## [Input]

========================

-- ==== Sys2Proof/Machine/Loops.lean ====
section
/-! DEFINITION. The loop section: modes (R225 to R227), samples, agreement and deadlines (R230 to R234), tuning and groups (R238 to
R243), checkpoints (R246), the state entries of the pair (R245) and the loop commands (R249, R502, R513). -/

namespace Sys2Proof.Machine

/-- Changes the loop section. -/
def leMod (f : LoopEngine → LoopEngine) (s : State) : State := { s with loop := f s.loop }

/-- Loops run in STOP, RUN and HOLD of the module that drives, the hold-up included (R30, R227). -/
def loopsRun (s : State) : Bool := isActive s

/-- A loop drives its output channel at a value (R224, R225): narrowed to binary32, unless a safe state holds the channel. -/
def loopDrive (n : Nat) (u : F64) (s : State) : State :=
  match outChannel (loopAt n s).rcd with
  | some ch => if driving s && isActive s && !heldSafe false ch s then ucCommand ch (widen (narrow u)) s else s
  | none => s

/-- A loop's channel output is driven to 0 mA or 0 V (R225, R244). -/
def loopZero (n : Nat) (s : State) : State :=
  match outChannel (loopAt n s).rcd with
  | some ch => if driving s && !heldSafe false ch s then ucCommandRaw ch 0 s else s
  | none => s

/-- Outputs are unvoted: SOLE or split (R231). -/
def loopUnvoted (s : State) : Bool := s.cpl.config == .split || lanesOf .sole s != []

/-- FLAGS of the state record (R249). -/
def loopFlags (x : Loop) (s : State) : Nat :=
  let w := x.work
  atBit w.ramping 0 + atBit w.outLimited 1 + atBit w.rateLimited 2 + atBit w.repActive 3 + atBit w.repFrozen 4 +
    atBit w.pvUncertain 5 + atBit w.spHeld 6 + atBit w.ffHeld 7 + atBit w.paused 8 + atBit (x.pend != 0) 9 +
    atBit x.sched.isSome 10 + atBit (loopUnvoted s) 11

/-- The signals of an agreed sample (R224). -/
def loopSignals (n : Nat) (s : State) : State :=
  let x := loopAt n s
  let r := x.rcd
  let w := x.work
  let q := if x.mode = .fallback then 1 else w.quality
  let stale := x.mode == .off || x.mode == .fallback
  let st := capStatus (mkStatus q 0 ||| (if stale then stStale else 0))
  let src := 0x60000000 + n
  let s1 := if fld8 r 7 = 1 then deliverOwn (fldW r 20) w.u st src s else s
  let s2 := deliverOwn (fldW r 140) w.rEff st src s1
  let word := loopModeCode x.mode * 2 ^ 24 + x.reason * 2 ^ 16 + loopFlags x s % 65536
  let s3 := deliverInt (fldW r 144) (BitVec.ofNat 64 word) st src (now s) s2
  deliverInt (fldW r 148) (BitVec.ofNat 64 x.delay) st src (now s) s3

/-- The signals a loop writes (R224). -/
def loopHandles (r : List Byte) : List Word :=
  ((if fld8 r 7 = 1 then [fldW r 20] else []) ++ [fldW r 140, fldW r 144, fldW r 148]).filter (· != noHandle)

/-- A loop that is OFF keeps its signals STALE (R170). -/
def loopOff (n : Nat) (s : State) : State :=
  if (loopHandles (loopAt n s).rcd).any fun h => sigOwn (handleSig h) s && (sigRec (handleSig h) s).srcStatus &&& stStale == 0 then
    loopSignals n s
  else s

/-- A loop enters a mode with a reason: EVENT, WARNING into FALLBACK (R226). -/
def loopEnter (n : Nat) (m : LoopMode) (reason : Nat) (s : State) : State :=
  let x := loopAt n s
  let r := x.rcd
  let present := fclamp (f32At r 76) (f32At r 80) x.work.u
  let y := match m with
    | .manual => { x with mode := .manual, reason := reason, manual := if x.mode = .off then present else x.work.u, manualAt := now s }
    | .auto => { x with mode := .auto, reason := reason, work := { x.work with ramping := true, rEff := x.work.yf } }
    | .fallback => { x with mode := .fallback, reason := reason }
    | .off => { x with mode := .off, reason := reason }
  let s1 := leMod (fun e => { e with dirty := true }) (loopMod n (fun _ => y) s)
  let s2 := record (if m = .fallback then sevWarning else sevEvent) (0x0500 + reason) (srcLoop n) [] s1
  if m = .off then loopSignals n (loopZero n s2) else s2

/-- The present output of a loop that is OFF is 0 mA or 0 V: the value its manual mode starts from (R226). -/
def loopPresentZero (n : Nat) (s : State) : State :=
  loopMod n (fun x => if x.mode = .off then
    { x with work := { x.work with u := match outChannel x.rcd with
      | some ch => ucEng (ucAt ch s).rcd 0
      | none => x.work.u } } else x) s

/-- The output channel of a loop is FAILED. -/
def loopOutFailed (r : List Byte) (s : State) : Bool :=
  match outChannel r with
  | some ch => (ucAt ch s).st == .failed
  | none => false

/-- A request of a mode is granted (R226, R227). -/
def loopGrants (x : Loop) (m : LoopMode) (t : Nat) (s : State) : Bool :=
  let pv := (loopPv x.rcd t s).2 != 0
  match x.mode, m with
  | .off, .manual => loopEnabled x.rcd
  | .manual, .auto => pv && s.modes.mode != .stop
  | .auto, .manual | .fallback, .manual => true
  | .fallback, .auto => pv && !loopOutFailed x.rcd s && s.modes.mode != .stop
  | .manual, .off | .auto, .off | .fallback, .off => true
  | _, _ => false

/-- A mode request at a tick; a refused one of a program leaves REASON REFUSED (R226). -/
def loopRequest (n : Nat) (m : LoopMode) (program : Bool) (t : Nat) (s : State) : State :=
  let s1 := loopPresentZero n s
  if loopGrants (loopAt n s1) m t s1 then loopEnter n m 0x01 s1
  else if program then loopMod n (fun x => { x with reason := 0x0A }) s1 else s1

/-- Clears the cells of a record's range (R242, R243). -/
def clearCells (r : List Byte) (s : State) : State :=
  let lo := fld32 r 96
  let hi := lo + repCells r
  leMod (fun e => { e with pool := tabKeep (fun k => decide (k < lo) || decide (hi ≤ k)) e.pool }) s

/-- The fields of a group, offset and size (R238). -/
def groupFields (g : Nat) : List (Nat × Nat) := (tuneFields.filter fun f => f.2.2 == g).map fun f => (f.1, f.2.1)

/-- Copies the fields of a mask of groups from one record into another. -/
def copyGroups (mask : BitVec 3) (src dst : List Byte) : List Byte :=
  ((List.range 3).filter fun g => mask.getLsbD g).foldl (fun r g =>
    (groupFields g).foldl (fun r f => putAt r f.1 (slice src f.1 f.2)) r) dst

/-- Whether a mask of groups clears the memory when it is applied (R242). -/
def groupsClear (mask : BitVec 3) (old new_ : List Byte) : Bool :=
  (mask.getLsbD 1 && (slice old 96 6 != slice new_ 96 6)) ||
  (mask.getLsbD 2 && (slice old 102 2 != slice new_ 102 2 || slice old 116 2 != slice new_ 116 2))

/-- The scheduled groups take effect at K: the generation moves on and their pending bits clear, but for shadows written again
(R240, R242).  Answers whether the memory was cleared. -/
def applySched (n t : Nat) (s : State) : State × Bool :=
  let x := loopAt n s
  match x.sched with
  | some (k, mask, snap) =>
    if k ≤ t then
      let r := copyGroups mask snap x.rcd
      let clear := groupsClear mask x.rcd r
      let s1 := if clear then clearCells r (clearCells x.rcd s) else s
      (loopMod n (fun x =>
        { x with rcd := r, sched := none, gen := x.gen + 1, pend := (x.pend &&& ~~~mask) ||| (x.again &&& mask), again := 0 }) s1,
        clear)
    else (s, false)
  | none => (s, false)

/-- Tuning accepted early enough takes effect: the new record (R239). -/
def applyTune (n t : Nat) (s : State) : State :=
  let x := loopAt n s
  let due := x.tune.filter fun e => decide (e.1 ≤ t)
  if due = [] then s
  else
    let put (r : List Byte) : List Byte := due.foldl (fun r e => e.2.foldl (fun r f => putAt r f.1 f.2) r) r
    loopMod n (fun x => { x with rcd := put x.rcd, tune := x.tune.filter fun e => decide (t < e.1) }) s

/-- A record that a commit changed reaches its loop at its tick: Tune fields as tuning, grouped fields as an apply (R244). -/
def applyFresh (n : Nat) (s : State) : State × Bool :=
  let x := loopAt n s
  match x.fresh with
  | none => (s, false)
  | some r =>
    let old := x.rcd
    let moved := slice old 4 4 != slice r 4 4 || slice old 8 16 != slice r 8 16
    let timing := slice old 24 16 != slice r 24 16
    let clear := groupsClear 7 old r
    let grouped := copyGroups 7 r old != old
    let s1 := if clear then clearCells r (clearCells old s) else s
    let s3 := loopMod n (fun x =>
      { x with
        rcd := r, fresh := none
        gen := if grouped then x.gen + 1 else x.gen
        work := if timing then { x.work with d := 0 } else x.work }) s1
    if s.modes.mode = .standby then (s3, clear)
    else
    let s4 := if moved ∧ x.mode = .auto then loopEnter n .manual 0x08 s3 else s3
    (if loopEnabled r = false ∧ x.mode ≠ .off then loopEnter n .off 0x01 s4 else s4, clear)

/-- A repetitive reset that is due clears the memory (R243). -/
def applyReset (n t : Nat) (s : State) : State × Bool :=
  let x := loopAt n s
  match x.repReset with
  | some k => if k ≤ t then (loopMod n (fun x => { x with repReset := none }) (clearCells x.rcd s), true) else (s, false)
  | none => (s, false)

/-- A loop whose PV or output has failed falls back (R226). -/
def loopFaults (n t : Nat) (s : State) : State :=
  let x := loopAt n s
  match x.mode with
  | .auto => if (loopPv x.rcd t s).2 = 0 then loopEnter n .fallback 0x02 s
      else if loopOutFailed x.rcd s then loopEnter n .fallback 0x04 s else s
  | .manual => if loopOutFailed x.rcd s then loopEnter n .fallback 0x04 s else s
  | _ => s

/-- What the host asked of a loop takes effect (R226). -/
def loopHostAsk (n t : Nat) (s : State) : State :=
  match (loopAt n s).hostAsk with
  | none => s
  | some (m, v) =>
    let u := loopMod n (fun x => { x with hostAsk := none }) s
    let w := match loopModeOf m with
      | some y => if (loopAt n u).mode = y then u else loopRequest n y false t u
      | none => u
    if m = 1 ∧ ffinite v ∧ (loopAt n w).mode = .manual then loopMod n (fun x => { x with manual := v }) w else w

========================

## [Task brief]
Nothing but the lines from the start of the data through the line holding "def loopsRun (s : State) : Bool := isActive s" should be restated, and each one exactly.

## [Response to the task]
-- ==== Sys2Proof/Machine/Loops.lean ====
section
/-! DEFINITION. The loop section: modes (R225 to R227), samples, agreement and deadlines (R230 to R234), tuning and groups (R238 to
R243), checkpoints (R246), the state entries of the pair (R245) and the loop commands (R249, R502, R513). -/

namespace Sys2Proof.Machine

/-- Changes the loop section. -/
def leMod (f : LoopEngine → LoopEngine) (s : State) : State := { s with loop := f s.loop }

/-- Loops run in STOP, RUN and HOLD of the module that drives, the hold-up included (R30, R227). -/
def loopsRun (s : State) : Bool := isActive s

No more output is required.